Sin embargo, se insiste con que la suba de precios tiene poco que ver con las inversiones tardías y oportunistas y se apunta a los ingresos de asalariados y jubilados o al gasto público por agregar presión sobre la demanda. Las grandes firmas reunidas en la cada vez más influyente Asociación Empresaria Argentina (AEA) han manifestado que les “preocupa la inflación” y que hay que “contenerla”. A veces, la pregunta más tonta resuelve dudas que parecen existenciales: ¿quiénes suben los precios? La respuesta a este interrogante descolocaría esa preocupación de los empresarios y, en los hechos, debería ocupar a los funcionarios encargados de contener el aumento de precios controlando a las compañías que ejercen posición dominante en el mercado. Aquí es donde aparece otro factor que distorsiona el mundo feliz de las identidades económicas clásicas: la puja por la apropiación de la riqueza generada. Si las empresas líderes que están inquietas por la inflación pretenden mantener y hasta incrementar sus márgenes de ganancias, que ya son bastante holgados como se revelan en los balances que trimestralmente presentan en la Bolsa de Comercio, el edificio teórico construido en base a esas equivalencias elementales empieza a mostrar sus grietas.

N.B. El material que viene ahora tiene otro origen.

-- ==== Sys2Proof/Tests/Slice0.lean ====
section
/-! SUPPORT. Tests of the model: ill-formed commands refused, the spec's worked examples one step at a time,
and a witness for each statement of the certificates that has hypotheses: states and operands that meet them,
clause by clause. Expected values are the spec's (the rule is named at each test). -/

namespace Sys2Proof.Tests

open Sys2Proof.Machine

/-! ## Ill-formed commands -/

def noLanes : Openings := { full := 0, half := 0, quarter := 0, mini := 0 }

def sampleAdvert : AdvertBody :=
  { state := .outbound, phase := some .near, accepting := 412, cutOff := 83, margin := 9000
    openings := { full := 2, half := 1, quarter := 0, mini := 4 }
    lanes := [{ number := 1, assignment := .assigned, high := false, dest := 412, fill := 3 }] }

def sampleAsk : AskBody :=
  { seq := 7, target := 9, kind := .trailer, pallet := 70, dest := 412, weight := 700, height := .half
    stackable := true }

def sampleGrant : GrantBody :=
  { asker := 5, seq := 7, pallet := 70, place := .trailer 13 .left 3, hold := 240, margin := 12 }

def sampleClose : CloseBody :=
  { trailerId := Vector.replicate 8 65#8, cls := 3, near := 412, far := 0, landedNear := 4, landedFar := 0
    payload := 6200, gross := 13200, kingpin := 8134, bogie := -1, aborted := false, overLimit := false
    lightNose := false }

theorem test_wellformed_bounds :
    (Instr.exitEvent 4).wf = true ∧ (Instr.lampSensing 12 .tooLow).wf = true ∧
    (Instr.doubtSender 63).wf = true ∧ (Instr.removeRecord 0).wf = true ∧
    wfFrame { sender := 9, seq := 255, restart := true, body := .advert sampleAdvert } = true ∧
    wfFrame { sender := 9, seq := 1, restart := false, body := .grant sampleGrant } = true ∧
    wfFrame { sender := 63, seq := 0, restart := false, body := .close sampleClose } = true := by decide

theorem test_illformed_numbers :
    wfPallet 0 = false ∧ wfPallet 1000000000000 = false ∧ wfReadPallet 1000000000000 = false ∧
    wfBay 0 = false ∧ wfBay 64 = false ∧ wfBayField 64 = false ∧ wfLane 0 = false ∧ wfLane 5 = false ∧
    wfChannel 0 = false ∧ wfChannel 13 = false ∧ wfSeq 256 = false ∧ wfByte 256 = false ∧
    wfWord 65536 = false ∧ wfSigned 2147483648 = false ∧
    wfTrailerId (Vector.replicate 8 0x80#8) = false := by decide

theorem test_illformed_places :
    wfPlace (.trailer 0 .left 1) = false ∧ wfPlace (.trailer 14 .left 1) = false ∧
    wfPlace (.trailer 1 .left 4) = false ∧ wfPlace (.lane 5) = false := by decide

theorem test_illformed_bodies :
    wfAdvertState .listen = false ∧ wfAdvertState .unconfigured = false ∧
    wfLaneAdvert { number := 1, assignment := .free, high := false, dest := 65536, fill := 0 } = false ∧
    wfOpenings { noLanes with mini := 256 } = false ∧
    wfAdvert { sampleAdvert with lanes := List.flatten (List.replicate 5 sampleAdvert.lanes) } = false ∧
    wfAsk { sampleAsk with weight := 65536 } = false ∧ wfGrant { sampleGrant with asker := 64 } = false ∧
    wfRefuse { asker := 5, seq := 256, pallet := 70, reason := .full } = false ∧
    wfPlaced { pallet := 0, asker := 5, place := .lane 1, margin := 0 } = false ∧
    wfRelease { pallet := 70, asker := 64, seq := 0, reason := .late } = false ∧
    wfClose { sampleClose with payload := -1 } = false ∧
    wfFrame { sender := 9, seq := 1, restart := true, body := .ask sampleAsk } = false := by decide

theorem test_illformed_requests :
    wfRequester (.drain 5 0) = false ∧ wfOwnAnswer (.granted 14 .left 1 0) = false ∧
    wfIndicationName (.goDoor 64) = false ∧
    wfIndicationRequest { source := .mlu, indication := indicationOf 5 .wait, pallet := some 70 } = false ∧
    (Instr.laneRead { lane := 1, pallet := 1000000000000, dest := 412, classCode := 0
                      stackable := true }).wf = false ∧
    (Instr.mluExitEvent 0).wf = false := by decide

/-! ## The frame check and the codes (sections 2.4 and 2.4.1) -/

/-- The published check value of this generator and initial value over the digits 1 to 9. -/
theorem test_frame_check :
    crc16 [0x31#8, 0x32#8, 0x33#8, 0x34#8, 0x35#8, 0x36#8, 0x37#8, 0x38#8, 0x39#8] = 0x29B1#16 := by
  decide +kernel

/-! ## Worked cases of chapter 6 -/

def landedOf (pallet kg : Nat) (h : HeightClass) : Tier :=
  .landed { pallet := pallet, grant := kg, measured := kg, height := h, stackable := true, drop := .near
            asker := 0 }

/-- The plan of section 6.7: eight landed pallets, single drop. -/
def workedPlan : Plan :=
  { absentPlan with
    state := .opened, near := 412, phase := some .near, face := 4, payload := 6200, moment := 286200
    floorStacks := #v[[landedOf 11 1000 .full], [landedOf 12 1000 .full], [landedOf 13 900 .full],
      [landedOf 14 900 .full], [landedOf 15 800 .half, landedOf 16 400 .half], [landedOf 17 800 .full],
      [landedOf 18 400 .half], [], [], [], [], [], [], [], [], [], [], [], [], [], [], [], [], [], [], []] }

theorem test_worked_loads :
    loadsOf defaultClass 6200 286200 = { gross := 13200, kingpin := 8134, bogie := 5067 } ∧
    loadsOf defaultClass 6900 452100 = { gross := 13900, kingpin := 8621, bogie := 5280 } ∧
    loadsOf defaultClass 6960 466320 = { gross := 13960, kingpin := 8663, bogie := 5298 } ∧
    loadsOf defaultClass 2000 (-138000) = { gross := 9000, kingpin := 4477, bogie := 4524 } := by decide

/-- Section 6.7: the grant at row 4 RIGHT, the limit case at row 5 LEFT, and AXLE. -/
theorem test_worked_search :
    searchSpot defaultClass workedPlan 700 .half true = .spot 4 .right 1 ∧
    searchSpot { defaultClass with kmax := 8621 } workedPlan 700 .half true = .spot 4 .right 1 ∧
    searchSpot { defaultClass with kmax := 8620 } workedPlan 700 .half true = .spot 5 .left 1 ∧
    searchSpot { defaultClass with kmax := 8528 } workedPlan 700 .half true = .nowhere .axle := by decide

theorem test_worked_margin :
    grossMargin defaultClass 6200 = 20800 ∧ grossMargin defaultClass 6900 = 20100 ∧
    grossMargin defaultClass 27001 = 0 := by decide

/-- R113. -/
theorem test_minutes :
    minutesUntil 100 100 = 0 ∧ minutesUntil 101 100 = 1 ∧ minutesUntil 160 100 = 1 ∧
    minutesUntil 161 100 = 2 ∧ minutesUntil 36100 100 = 600 := by decide

/-- R21: the waits of the first and of the fifteenth collision of bay 5. -/
theorem test_backoff : backoffSlots 5 1 = 5 ∧ backoffSlots 5 15 = 901 := by decide

/-! ## States the witnesses stand in -/

/-- The state a command leaves. -/
def after (o : Host.Outcome State Fault Refusal) : State :=
  match o with
  | .next t => t
  | _ => State.reset

def setLine : DoorLine := { current := true, lastTaken := true, changed := true }

def tester : ConfigRecord := { defaultConfig with bay := 5, laneCount := 2 }

def freeLane (k : Nat) : Lane := { suspectLane k with assignment := .free }

/-- Bay 5 in a bay state at beat 100: the door open, two FREE lanes, the transmit queue empty. -/
def bay (st : BayState) : State :=
  { State.reset with
    dcu := { resetDcu with bayState := some st, beat := 100, doorOpen := setLine }
    fbi := { resetFbi with restartMark := false }
    mlu := { resetMlu with lanes := [freeLane 1, freeLane 2] }
    scu := { resetScu with config := tester } }

def bayWithDcu (st : BayState) (f : Dcu → Dcu) : State := { bay st with dcu := f (bay st).dcu }

def bayWithFbi (st : BayState) (f : Fbi → Fbi) : State := { bay st with fbi := f (bay st).fbi }

def inReset (s : State) : State := { s with resetLine := true }

def answering (s : State) (r : RequestName) : State := s.answer r .ok .nothing

def unconfiguredBay : State :=
  { bay .unconfigured with scu := resetScu, mlu := resetMlu }

def trunk : Binding :=
  { trailerId := Vector.replicate 8 65#8, cls := 0, arrivesLoaded := true, near := 412, far := none
    readBeat := 40, cutOff := 700, farCut := none }

/-- An OUTBOUND bay with a plan of trunk 412. -/
def outboundBay (p : Plan) : State :=
  { bay .outbound with
    dcu := { resetDcu with bayState := some .outbound, beat := 100, doorOpen := setLine
                           trailerPresent := setLine, levellerDown := setLine, phase := some .near
                           binding := some trunk, cutOff := some 700 }
    lpu := { resetLpu with plan := p, binding := some trunk } }

/-! ## Checkers for the invariants that speak of all places -/

def planCheck (p : Plan) : Bool :=
  (p.floorStacks.toList.all fun st => decide (st.length ≤ 3) && st.dropLast.all fun t => !isReserved t) &&
    decide (p.payload = contentsWeight p) && decide (p.face = faceOf p) &&
    (rowNumbers.all fun row => [Side.left, Side.right].all fun sd =>
      (stackAt p row sd).all fun t => !isReserved t || (openBand p.face).contains row)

Esas fisuras igualmente no inhiben a los economistas tradicionales. Como si la experiencia de las últimas décadas no hubiera dejada ninguna enseñanza, irrumpen en la escena con recetas mágicas, como hasta hace no mucho era el ajuste fiscal para ganar la confianza de los inversores. Ahora, la estabilidad de precios y el aumento de las inversiones se obtendría desacelerando el gasto público, aumentando las tarifas para disminuir los subsidios y cerrando el frente abierto de la deuda con el Club de París.
Del mismo modo que la economía no es matemática, tampoco existe magia en sus recetas. En cambio, sí se hacen presentes pujas de intereses, tensión de ideologías y batallas políticas, que se exponen en el tránsito para conseguir el necesario equilibrio de las identidades que enseña la economía.